Nicklas Lidstrom is back in the mix. He’s part of the Yzerplan. He’s catching the Yzer ... plane.
Lidstrom joins front office
No, he’s not playing again. I do wonder if he could though ... anyway, when you can add someone nicknamed “The Perfect Human” to your squad, you do it. Steve Yzerman is officially bringing in his former teammate Lidstrom as the vice president of hockey operations. He’ll have his hand in everything, the Wings announced this week, and I think that’s marvelous.
I have no idea if this is a good position for him (who really cares either way, it’s Nick Lidstrom!), so we’ll trust Yzerman, obviously, but I think he definitely deserves his place in the Yzer-circle (trying that out ... kind of like “inner-circle” ... meh). I am certain Lidstrom will focus a lot right now on helping onboard and develop a list of Swedish prospects in the Red Wings system (see below).
This was a pleasant surprise on Tuesday when the Red Wings made the announcement. I guess I never thought he would want to commit to traveling here from Sweden more often. The Lidstrom family did immediately move home to Sweden after he retired in 2012.
“We will always cherish our time spent here and are proud to claim that we are also from Detroit,” read the ad in the newspaper.
And I assumed that was that as they rode off into the Scandinavian sunset. But he’s been back around these parts a bit. Recently, there was a random night when Lidstrom was shown on the big screen at LCA. I don’t remember exactly why he was there, but perhaps he’s already been doing this job for a while without being officially on the payroll. He has also talked during recent interviews about helping scout some of the young Swedes back in the homeland. It all makes a ton of sense in hindsight. Of course Yzerman would keep one of the greatest defenseman (perhaps the greatest) in the history of the game on speed dial.
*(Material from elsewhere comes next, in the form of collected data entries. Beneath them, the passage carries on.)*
/-- PAGE_SWITCH (R282): the entry is switched to its destination, stalled writes are released to it and the old home is
freed. -/
def doPageSwitch (p : Nat) (s : State) : State :=
  match s.moveOf p, s.homeOf p with
  | some m, some e =>
    match e.dest with
    | none => s
    | some d =>
      if m.aborted || !m.copied || !s.fastUp || decide (100 < s.pilot - m.since) then s
      else
        let s1 := s.flushHome e.home
        let pref := m.pref && d.near
        let e' := { e with home := d, dest := none, aborts := 0, switches := e.switches + 1
                           prefKind := if pref then m.kind else e.prefKind
                           prefStack := if pref then (if m.kind = 0 then m.stack else 0) else e.prefStack }
        let s2 := (s1.putHome p e').modTiers (fun t => { t with moves := t.moves.filter (fun k => k.page != p) })
        let s3 := if e.home.near then s2 else s2.clearDeep p
        let s4 := (s3.landStalled m).modCtx e.owner (fun k => { k with moves := satAdd k.moves 1 })
        m.runs.foldl (fun s id => s.countPage (fun a => { a with moved := a.moved + 1 }) id) s4
  | _, _ => s

/-- An attempt to move a page is aborted; the 8th abort abandons the page for its request (R283). -/
def State.abortMove (s : State) (p : Nat) (m : Move) (e : HomeEntry) : State :=
  let last := decide (7 ≤ e.aborts)
  let s1 := s.putHome p { e with dest := none, aborts := if last then 0 else e.aborts + 1 }
  let s2 := if m.kind = 2 then s1.clearDeep p else s1
  let s3 := s2.modTiers (fun t => { t with
    moves := if last then t.moves.filter (fun k => k.page != p)
      else t.moves.map (fun k => if k.page = p then { k with aborted := true, copied := false, stalled := [] } else k) })
  let s4 := (s3.landStalled m).modCtx e.owner (fun k => { k with aborts := satAdd k.aborts 1 })
  if last then m.runs.foldl (fun s id => s.countPage (fun a => { a with abandoned := a.abandoned + 1 }) id) s4 else s4

/-- MOVE_TIMEOUT (R283): an attempt that has taken its time is aborted. -/
def doMoveTimeout (p : Nat) (s : State) : State :=
  match s.moveOf p, s.homeOf p with
  | some m, some e => if m.aborted || decide (s.pilot - m.since < 100) then s else s.abortMove p m e
  | _, _ => s

/-- An aborted attempt is not made again; ABORTS is that of a current request only (R269, R283). -/
def State.dropMove (s : State) (p : Nat) (e : HomeEntry) : State :=
  (s.putHome p { e with aborts := 0 }).modTiers (fun t => { t with moves := t.moves.filter (fun k => k.page != p) })

/-- A request to another destination stands ready in the place of an aborted attempt (R284). -/
def State.displaced (s : State) (p : Nat) (m : Move) : Bool :=
  match s.nextReq m.x with
  | some r => r.page == p
  | none => false

/-- MOVE_RETRY (R283): an aborted attempt is made again once its stalled writes have landed, under the limits of R282 and, for a page
that a layer plan brings near, of R274. -/
def doMoveRetry (p : Nat) (s : State) : State :=
  match s.moveOf p, s.homeOf p with
  | some m, some e =>
    let r : MoveReq := ⟨p, m.x, m.kind, m.stack, m.runs.head?, e.aborts⟩
    if !m.aborted || !s.fastUp || s.displaced p m then s
    else if e.pinned then
      m.runs.foldl (fun s id => s.countPage (fun a => { a with skipped := a.skipped + 1 }) id) (s.dropMove p e)
    else if !s.canBegin r e then s
    else match s.beginMove p e m with
      | some s1 => s1
      | none => if m.runs.isEmpty then s else m.runs.foldl (fun s id => s.failMigrate id) (s.dropMove p e)
  | _, _ => s

/-! ## MIGRATE, PIN and UNPIN (R285 to R287) -/

/-- The pages of a range. -/
def pageRange (first count : Nat) : List Nat := (List.range count).map (first + ·)

/-- The pages of a range that a quota has to take: those not already at the destination that do not count against its
tier. -/
def State.quotaNeed (s : State) (pages : List Nat) (kind stack : Nat) : Nat :=
  (pages.filter (fun p => match s.homeOf p with
    | some e => !e.home.isAt kind stack && !(if kind = 2 then e.usesDeep else e.usesNear)
    | none => false)).length

/-- MIGRATE (R286). -/
def doMigrate (x : Fin 16) (s : State) : State :=
  match s.dispatchMemory x (fun m => m.op == 0x50) with
  | none => s
  | some (s1, r) =>
    let d := r.cmd.desc
    let kind := bits (byteAt d 1) 1 0
    let stack := bits (byteAt d 2) 3 0
    let pages := pageRange (fld d 4 4) (fld d 8 4)
    let need := s1.quotaNeed pages kind stack
    let (use, quota) := if kind = 2 then (s1.deepUse x, (s1.ctx x).deepQ) else (s1.nearUse x, (s1.ctx x).nearQ)
    if need ≠ 0 ∧ quota < use + need then s1.failClean r 0x0314
    else
      let s2 := s1.modRun r.id (fun r => { r with busy := true })
      let s3 := s2.modTiers (fun t => { t with
        migrates := t.migrates ++ [⟨r.id, 0, 0, 0, 0, pages.length⟩]
        reqs := t.reqs ++ pages.map (fun p => ⟨p, x, kind, stack, some r.id, 0⟩) })
      s3.settleMigrate r.id

/-- Sets or clears PINNED on a range. -/
def State.setPinned (s : State) (first count : Nat) (v : Bool) : State :=
  s.modTiers (fun t => { t with map := t.map.map (fun e =>
    if first ≤ e.1 ∧ e.1 < first + count then (e.1, { e.2 with pinned := v }) else e) })

/-- PIN and UNPIN (R287): the flag is set at dispatch, and the command completes once no page of the range is MOVING. -/
def State.pinRange (s : State) (x : Fin 16) (op : Nat) (v : Bool) : State :=
  match s.dispatchMemory x (fun m => m.op == op) with
  | none => s
  | some (s1, r) => s1.setPinned (fld r.cmd.desc 4 4) (fld r.cmd.desc 8 4) v

/-- PIN (R287). -/
def doPin (x : Fin 16) (s : State) : State := s.pinRange x 0x52 true

/-- UNPIN (R287). -/
def doUnpin (x : Fin 16) (s : State) : State := s.pinRange x 0x53 false

/-! ## Layer plans (R288 to R291) -/

/-- A position of a layer order table (Table 11.7). -/
def planPos (bs : List Byte) : PlanPos :=
  { layer := BitVec.ofNat 32 (fld bs 0 4)
    ranges := (List.range (byteAt bs 4)).map (fun j => (fld bs (8 + 8 * j) 4, fld bs (12 + 8 * j) 4)) }

/-- A position is well formed: NRANGES in range, reserved bytes zero, every range non-empty and owned (R289). -/
def State.planPosOk (s : State) (x : Fin 16) (bs : List Byte) : Bool :=
  let n := byteAt bs 4
  let p := planPos bs
  decide (1 ≤ n) && decide (n ≤ 7) && zeroRange bs 5 3 &&
    p.ranges.all (fun r => decide (1 ≤ r.2) && decide (r.1 + r.2 ≤ 16777216) &&
      (pageRange r.1 r.2).all (fun q => match s.homeOf q with | some e => e.owner == x | none => false))

/-- U(i, n) ≤ Q at every position (R290). -/
def State.windowFits (s : State) (p : Plan) (q n : Nat) : Bool :=
  (List.range p.table.length).all (fun i =>
    decide (((planPages (p.from i n)).filter (fun g => !s.pinned g)).length ≤ q))

/-- The largest window: the greatest n up to a bound that fits; the bound is the number of positions. -/
def State.largestWindow (s : State) (p : Plan) (q : Nat) : Nat → Nat
  | 0 => 0
  | n + 1 => if s.windowFits p q (n + 1) then n + 1 else s.largestWindow p q n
The Red Wings of today are still pulling talent out of Sweden, not the least of which is 2020 first-round draft pick Lucas Raymond. Raymond is among the NHL’s top rookies this season.
But the list of Swedish prospects does not end there for Detroit. Defenseman Gustav Lindstrom has been developing since his draft in 2017. Albert Johansson (D), 21, was drafted by Yzerman in 2019, as were forwards Elmer Söderblom and Albin Grewe.
Defensemen William Wallinder and Gustav Berglund were selected in 2020, as was forward Theodor Niederbach. And in 2021 the Red Wings drafted 6-foot-5 defenseman Simon Edvinsson out of Sweden at 6th overall.
Again, all of these prospects are from Sweden, so for them to be greeted in Detroit by one of hockey’s most legendary defenseman in Lidstrom ... that’s special. Lidstrom clearly knows the path they must take to be successful when moving to North America to compete in the NHL.
Meanwhile, the Red Wings front office (Yzer-club?) includes quite the list of former players including Yzerman, Lidstrom, Kris Draper (Director of Amateur Scouting), Niklas Kronwall (European Player Development), Pat Verbeek (Assistant GM), Jiri Fischer (Associate Director of Player Personnel) and Dan Cleary (Assistant Director of Player Development).
Lidstrom’s career recap
Nicklas Lidstrom retired from hockey in May 2012 after a 20-season NHL career with a long list of accolades including four Stanley Cup championships (1997, 1998, 2002 and 2008) with the Red Wings.
Lidstrom was a 7-time Norris Trophy winner as the NHL’s top defenseman. He compiled 1,142 points in 1,564 NHL games, all of which were with the Red Wings, of course. He was inducted into the Hockey Hall of Fame in 2015, his first year of eligibility. He was also named one of the NHL’s “100 Greatest Players.”
The 1989 NHL draft class will go down as one of the most notable. It included players such as Mats Sundin, Sergei Fedorov, Pavel Bure, Vladimir Konstantinov and many more NHL standouts. Lidstrom was selected 53rd overall in the third round of the 1989 draft by Detroit. The Wings passed up a lot of Canadian and American players for the tall, slim Swede.
They wouldn’t have to wait long for Lidstrom to shine. He scored 11 goals and 49 assists in his 1991-92 rookie season and led all Red Wings defensemen with 60 points.
Detroit dug even deeper in the 1989 draft as they selected Fedorov 74th overall and Konstantinov 221st overall. The low draft picks with big impact would become a trend for the Wings in the following decade.
Nicknamed “The Perfect Human,” Lidstrom became the first European captain to lead the Red Wings to a Stanley Cup championship (2008). In fact he was the first ever European-born captain to lift the Stanley Cup. He had big skates to fill when Yzerman retired in 2006 after 20 seasons with the C, and he filled them well.